Print the shortest distance from Vertex $1$ to Vertex $N$, that is, the minimum possible total weight of the edges in a path from Vertex $1$ to Vertex $N$.
Constraints
- $2 \leq N \leq 2 \times 10^5$
- $2 \leq M \leq 10^9$
- $0 \leq A_i, B_j < M$
- All values in input are integers.
Input
Input is given from Standard Input in the following format:
$N$ $M$ $A_1$ $A_2$ $\ldots$ $A_N$ $B_1$ $B_2$ $\ldots$ $B_N$
Output
Print the minimum possible total weight of the edges in a path from Vertex $1$ to Vertex $N$.
Sample Input 1
4 12 10 11 6 0 8 7 4 1
Sample Output 1
3
Below, $i \rightarrow j$ denotes the directed edge from Vertex $i$ to Vertex $j$.
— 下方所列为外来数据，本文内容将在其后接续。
/-- PATH_DEAD_TIMEOUT: no ACK for DEAD_MS while something is outstanding. -/
def execPathDeadTimeout (ctx : Fin 256) (path : Fin 128) (s : State) : Answer :=
  let s := s.watchPath ctx path
  match s.pathOn? ctx path, (s.path ctx path).quiet with
  | some e, some t => if t + ms * s.fld F.FAR_AXT_CFG_DEAD_MS 0 ≤ s.now then .next (s.pathDown ctx path e) else .next s
  | _, _ => .next s

/-- A path table has come into force (R86, R467). -/
def State.startPaths (before s : State) : State :=
  s.each (List.range 256) fun c s =>
    let s := s.each (List.range (max (before.pathCount c) (s.pathCount c))) fun i s => s.watchPath c i
    s.grantCredits c

-- # Pacing (R480)

/-- PACE_INTERVAL: once per control interval, alpha and then the rate. -/
def execPaceInterval (ctx : Fin 256) (path : Fin 128) (s : State) : Answer :=
  let s := s.watchPath ctx path
  match s.pathOn? ctx path with
  | none => .next s
  | some e =>
    let p := s.path ctx path
    if !p.up || decide (s.now < p.interval + max 1000000 p.srtt) then .next s
    else
      let n := psnGap p.rcvdBase p.rcvdSeen
      let f : Rat := if n = 0 then 0 else (psnGap p.ceBase p.ceSeen : Rat) / n
      let al := p.alpha + (f - p.alpha) / 16
      let lo : Rat := (s.fld F.FAR_PACE_CFG_RMIN 0 : Nat)
      let hi := s.rateMax e
      let (r, slow) :=
        if p.loss then (max lo (p.rate * 7 / 10), false)
        else if 0 < f then (max lo (p.rate * (1 - al / 2)), false)
        else if p.slow then (min hi (2 * p.rate), true)
        else (min hi (p.rate + (s.fld F.FAR_PACE_CFG_INC 0 : Nat)), false)
      .next (s.setPath ctx path { p with
        alpha := al, rate := r, slow := slow, loss := false, interval := s.now, ceBase := p.ceSeen, rcvdBase := p.rcvdSeen })

-- # Buffers (R469, R470)

/-- BUFFER_FULL_TIMER: a retransmit buffer has held no room for 10 ms. -/
def execBufferFullTimer (port : Fin 2) (s : State) : Answer :=
  let s := s.roomAgain port
  match s.beganAt 30 port with
  | none => .next s
  | some t =>
    if t + 10 * ms ≤ s.now then .next ((s.endOf 30 port).raise .device 0x0308 1 port (ceilDiv (s.bufUsed port) 1048576)) else .next s

/-- Segments leave the buffer of a path without an acknowledgement; where none is left and no probe is unanswered, nothing is outstanding from now
on. -/
def Path.dropping (p : Path) (out : Seg → Bool) (now : Nat) : Path :=
  let left := p.segs.filter fun x => !out x
  { p with
      segs := left
      drops := p.drops + p.segs.countP out
      quiet := if left.isEmpty && !p.probing then none else p.quiet
      idle := if left.isEmpty then now else p.idle }

/-- A held segment is dropped: DATA that no ledger can still include, or a message past its lifetime. -/
def State.dropsSeg (s : State) (ctx : Nat) (x : Seg) : Bool :=
  if x.typ = 1 then
    match roundField (s.fld F.XCH_ROUND_LAST_APPLIED ctx), x.round with
    | some a, some o => decide (o + s.xcfg F.XCH_STALE_S_MAX ctx < a)
    | _, _ => false
  else decide (x.firstAt + sec * s.fld F.FAR_AXT_CFG_MSG_TTL_S 0 < s.now)

/-- SEGMENT_DROP (R470). -/
def execSegmentDrop (ctx : Fin 256) (path : Fin 128) (s : State) : Answer :=
  let s := s.watchPath ctx path
  match s.pathOn? ctx path with
  | none => .next s
  | some e =>
    let p := s.path ctx path
    let out := p.segs.filter (s.dropsSeg ctx)
    if out.isEmpty then .next s
    else
      let s := s.setPath ctx path (p.dropping (s.dropsSeg ctx) s.now)
      let data := out.countP fun x => x.typ == 1
      let s := s.raise (.context ctx) 0x0309 1 path (2 ^ 32 * data + (out.length - data))
      .next (((s.showBuf e.port).roomAgain e.port).grantCredits ctx)

-- # Ports (R453, R468)

/-- The buffer of a port lies in program-visible memory, outside every enabled context's region. -/
def State.bufPlaced (s : State) (port : Nat) : Bool :=
  let a := 0x10000000 * s.fld F.FAR_PORT_BUF_BASE port
  decide (a + bufSize ≤ s.visibleEnd) &&
    (List.range 256).all fun n => !s.ctxOn n || decide (a + bufSize ≤ s.regionBase n) || decide (s.regionBase n + s.regionSize n ≤ a)

/-- A port goes DOWN, and every path on it. -/
def State.portDown (s : State) (port why : Nat) : State :=
  if !s.portUp port then s
  else
    let s := (s.setFld F.FAR_PORT_STATE_UP port 0).raise .device 0x0301 1 port why
    s.each s.farCtxs fun c s => s.each ((s.pathsOn c).filter fun q => q.2.port == port) fun q s => s.pathDown c q.1 q.2

/-- A write to FAR_PORT_CFG: MODE changes only while EN is 0; EN is held at 0 before S6 (a write of 1 is counted as blocked,
Table 17-7) and for good once the boot count stands at its end (R574); an enable checks the buffer's place. -/
def State.writeFarPort (s : State) (fn port : Nat) (h : Half) (v : Word) : State :=
  s.reaching fn .FAR_PORT_CFG port fun s =>
    let old := s.reg .FAR_PORT_CFG port
    let was := F.FAR_PORT_CFG_EN.of old = 1
    let new := RegName.FAR_PORT_CFG.written h old v
    let new := if was then F.FAR_PORT_CFG_MODE.put new (F.FAR_PORT_CFG_MODE.of old) else new
    let early := s.stage < 6 && F.FAR_PORT_CFG_EN.of new == 1
    let new := if early || s.fld F.SEC_STATE_BOOTS 0 == 0xFFFF then F.FAR_PORT_CFG_EN.put new 0 else new
    let on := F.FAR_PORT_CFG_EN.of new = 1
    let s := (s.when (early && F.FAR_PORT_CFG_EN.hit h v) fun s => s.blockedReg fn .FAR_PORT_CFG port).setReg .FAR_PORT_CFG port new
    if on ∧ ¬ was then s.setFld F.FAR_PORT_CFG_ERR port (b2n (!s.bufPlaced port))
    else if was ∧ ¬ on then s.portDown port 3
    else s

/-- A write to FAR_PORT_BUF: BASE changes only while EN is 0. -/
def State.writeFarBuf (s : State) (fn port : Nat) (h : Half) (v : Word) : State :=
  s.reaching fn .FAR_PORT_BUF port fun s => if s.flag F.FAR_PORT_CFG_EN port then s else s.writeReg .FAR_PORT_BUF port h v

/-- FAR_PORT_ENABLE: a write to FAR_PORT_CFG. -/
def execFarPortEnable (fn : Fin 64) (port : Fin 2) (value : BitVec 64) (s : State) : Answer := .next (s.writeFarPort fn port .whole value)

/-- FAR_PORT_UP: every lane is aligned and the PCS reports no fault; a port whose buffer breaks its rule does not come up (R453, R468). -/
def execFarPortUp (port : Fin 2) (s : State) : Answer :=
  if s.flag F.FAR_PORT_CFG_EN port && !s.portUp port && !s.bufPlaced port then .next (s.setFld F.FAR_PORT_CFG_ERR port 1)
  else if s.flag F.FAR_PORT_CFG_EN port && s.fld F.FAR_PORT_CFG_ERR port == 0 && decide (6 ≤ s.stage) && !s.portUp port then
    let s := ((s.setFld F.FAR_PORT_STATE_UP port 1).setFld F.FAR_PORT_STATE_LF port 0).setFld F.FAR_PORT_STATE_RF port 0
    .next ((s.bumpFld F.FAR_PORT_STATE_UPS port 1).raise .device 0x0302 0 port (s.fld F.FAR_PORT_CFG_MODE port))
  else .next s

/-- FAR_PORT_DOWN: the PCS reports a local or a remote fault. -/
def execFarPortDown (port : Fin 2) (remote : Bool) (s : State) : Answer :=
  let s := s.setFld (if remote then F.FAR_PORT_STATE_RF else F.FAR_PORT_STATE_LF) port 1
  .next (s.portDown port (if remote then 2 else 1))

-- # Key phases (R466)

/-- A write to FAR_PATH_SEL: it selects a path, and SWITCH inverts the phase in which that path sends. -/
def State.writePathSel (s : State) (fn : Nat) (h : Half) (v : Word) : State :=
  s.reaching fn .FAR_PATH_SEL 0 fun s =>
    let s := s.writeReg .FAR_PATH_SEL 0 h v
    let ctx := s.fld F.FAR_PATH_SEL_CTX 0
    let i := s.fld F.FAR_PATH_SEL_PATH 0
    let s := s.watchPath ctx i
    if F.FAR_PATH_SEL_OP.of (h.part v) = 1 ∧ (s.pathOn? ctx i).isSome then s.modPath ctx i fun p => { p with phase := !p.phase }
    else s.showPath

/-- KEY_PHASE_SWITCH. -/
def execKeyPhaseSwitch (fn : Fin 64) (ctx : Fin 256) (path : Fin 128) (s : State) : Answer :=
  .next (s.writePathSel fn .whole (F.FAR_PATH_SEL_OP.put (F.FAR_PATH_SEL_CTX.put (F.FAR_PATH_SEL_PATH.put 0#64 path) ctx) 1))

end Sys2Proof.Machine
end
Let us consider the path $1$ $\rightarrow$ $3$ $\rightarrow$ $2$ $\rightarrow$ $4$.
- Edge $1\rightarrow 3$ weighs $(A_1 + B_3) \bmod M = (10 + 4) \bmod 12 = 2$,
- Edge $3 \rightarrow 2$ weighs $(A_3 + B_2) \bmod M = (6 + 7) \bmod 12 = 1$,
- Edge $2\rightarrow 4$ weighs $(A_2 + B_4) \bmod M = (11 + 1) \bmod 12 = 0$.
Thus, the total weight of the edges in this path is $2 + 1 + 0 = 3$.
This is the minimum possible sum for a path from Vertex $1$ to Vertex $N$.
Sample Input 2
10 1000 785 934 671 520 794 168 586 667 411 332 363 763 40 425 524 311 139 875 548 198
Sample Output 2
462
一道优化建图题.
观察到这里的取模最多只会减一次,所以与其说是取模,不如说当 \(a_i+b_j\ge m\) 时,代价减去 \(m\)。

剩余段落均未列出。